Information given:

-- ==== Sys2Proof/Machine/GptInterval.lean ====
section
/-! DEFINITION. The GPT counter, the busy-wait and the intervals (41_gpt_interval.md R141 to R148). -/

namespace Sys2Proof.Machine

/-- One tick of timer `n`, up to its `FgCheck()` (R141). -/
def gptCount (n : Fin 4) (s : State) : State :=
  let t := timerAt n s
  if t.cen then
    match t.dir with
    | .center => raise .centerAligned s
    | .up =>
      if t.arrSh = 0 then raise .zeroReloadCount s
      else if t.arrSh < t.cnt then raise .counterAboveReload s
      else if t.cnt = t.arrSh then updateEvent n (modifyTimer n (fun t => { t with cnt := 0 }) s)
      else modifyTimer n (fun t => { t with cnt := t.cnt + 1 }) s
    | .down =>
      if t.arrSh = 0 then raise .zeroReloadCount s
      else if t.cnt = 0 then updateEvent n (modifyTimer n (fun t => { t with cnt := t.arrSh }) s)
      else modifyTimer n (fun t => { t with cnt := t.cnt - 1 }) s
  else s

/-- The event GPT_TICK (R141). A timer ordinal above 3 is no event: nothing changes and `FgCheck()` is not called
(30_encoding.md R90; log 17). -/
def execGptTick (t : Byte) (s : State) : Result :=
  event (fun s =>
    match timerIndex? t with
    | none => s
    | some n => fgCheck (gptCount n s)) s

/-- GPT_BUSY_WAIT, a blocking operation: its issue step (R145). Whether a buffered wait whose target lies above
the old shadow ever ends is left open: `shadowHeld`, log 22. -/
def execGptBusyWait (t : Byte) (tickType : Half) (ticks : Word) (s : State) : Result :=
  command (fun s => gptChecked t (check? (tickTypeOk s.cfg tickType)) (fun n _ s =>
    match reloadOf ticks tickType with
    | none => raise .reloadRange s
    | some p =>
      let s := modifyTimer n (fun t => { writeArr p t with uie := false, cen := true }) s
      fgCheck { s with fg := .gptWait n (p - 1) }) s) s

/-- The arming sequence: timer stopped, reload cleared and programmed, slot stored, interrupt and counter started
(R147). -/
def armTimer (p : Half) (mode : IntervalMode) (cb : Word) (t : Timer) : Timer :=
  let t := writeArr p (writeArr 0 { t with cen := false })
  { t with slot := some ⟨mode, cb⟩, uie := true, cen := true }

/-- The checks and effects the two interval operations share (R147, R148). -/
def armInterval (mode : IntervalMode) (t : Byte) (tickType : Half) (ticks cb : Word) (s : State) : State :=
  gptChecked t (both? (check? (tickTypeOk s.cfg tickType)) (check? (handleOk cb))) (fun n _ s =>
    match reloadOf ticks tickType with
    | none => raise .reloadRange s
    | some p =>
      if staleUpdateFlag true (timerAt n s) then raise .staleUpdateFlag s
      else respondOk (modifyTimer n (armTimer p mode cb) s)) s

/-- GPT_SET_INTERVAL_SINGLE (R147). -/
def execGptSetIntervalSingle (t : Byte) (tickType : Half) (ticks cb : Word) (s : State) : Result :=
  command (armInterval .singleShot t tickType ticks cb) s

/-- GPT_SET_INTERVAL_PERIODIC (R148). -/
def execGptSetIntervalPeriodic (t : Byte) (tickType : Half) (ticks cb : Word) (s : State) : Result :=
  command (armInterval .periodic t tickType ticks cb) s

end Sys2Proof.Machine
end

Work item: Copy all of the listing above exactly, please.

Output for this exercise:
-- ==== Sys2Proof/Machine/GptInterval.lean ====
section
/-! DEFINITION. The GPT counter, the busy-wait and the intervals (41_gpt_interval.md R141 to R148). -/

namespace Sys2Proof.Machine

/-- One tick of timer `n`, up to its `FgCheck()` (R141). -/
def gptCount (n : Fin 4) (s : State) : State :=
  let t := timerAt n s
  if t.cen then
    match t.dir with
    | .center => raise .centerAligned s
    | .up =>
      if t.arrSh = 0 then raise .zeroReloadCount s
      else if t.arrSh < t.cnt then raise .counterAboveReload s
      else if t.cnt = t.arrSh then updateEvent n (modifyTimer n (fun t => { t with cnt := 0 }) s)
      else modifyTimer n (fun t => { t with cnt := t.cnt + 1 }) s
    | .down =>
      if t.arrSh = 0 then raise .zeroReloadCount s
      else if t.cnt = 0 then updateEvent n (modifyTimer n (fun t => { t with cnt := t.arrSh }) s)
      else modifyTimer n (fun t => { t with cnt := t.cnt - 1 }) s
  else s

/-- The event GPT_TICK (R141). A timer ordinal above 3 is no event: nothing changes and `FgCheck()` is not called
(30_encoding.md R90; log 17). -/
def execGptTick (t : Byte) (s : State) : Result :=
  event (fun s =>
    match timerIndex? t with
    | none => s
    | some n => fgCheck (gptCount n s)) s

/-- GPT_BUSY_WAIT, a blocking operation: its issue step (R145). Whether a buffered wait whose target lies above
the old shadow ever ends is left open: `shadowHeld`, log 22. -/
def execGptBusyWait (t : Byte) (tickType : Half) (ticks : Word) (s : State) : Result :=
  command (fun s => gptChecked t (check? (tickTypeOk s.cfg tickType)) (fun n _ s =>
    match reloadOf ticks tickType with
    | none => raise .reloadRange s
    | some p =>
      let s := modifyTimer n (fun t => { writeArr p t with uie := false, cen := true }) s
      fgCheck { s with fg := .gptWait n (p - 1) }) s) s

/-- The arming sequence: timer stopped, reload cleared and programmed, slot stored, interrupt and counter started
(R147). -/
def armTimer (p : Half) (mode : IntervalMode) (cb : Word) (t : Timer) : Timer :=
  let t := writeArr p (writeArr 0 { t with cen := false })
  { t with slot := some ⟨mode, cb⟩, uie := true, cen := true }

/-- The checks and effects the two interval operations share (R147, R148). -/
def armInterval (mode : IntervalMode) (t : Byte) (tickType : Half) (ticks cb : Word) (s : State) : State :=
  gptChecked t (both? (check? (tickTypeOk s.cfg tickType)) (check? (handleOk cb))) (fun n _ s =>
    match reloadOf ticks tickType with
    | none => raise .reloadRange s
    | some p =>
      if staleUpdateFlag true (timerAt n s) then raise .staleUpdateFlag s
      else respondOk (modifyTimer n (armTimer p mode cb) s)) s

/-- GPT_SET_INTERVAL_SINGLE (R147). -/
def execGptSetIntervalSingle (t : Byte) (tickType : Half) (ticks cb : Word) (s : State) : Result :=
  command (armInterval .singleShot t tickType ticks cb) s

/-- GPT_SET_INTERVAL_PERIODIC (R148). -/
def execGptSetIntervalPeriodic (t : Byte) (tickType : Half) (ticks cb : Word) (s : State) : Result :=
  command (armInterval .periodic t tickType ticks cb) s

end Sys2Proof.Machine
end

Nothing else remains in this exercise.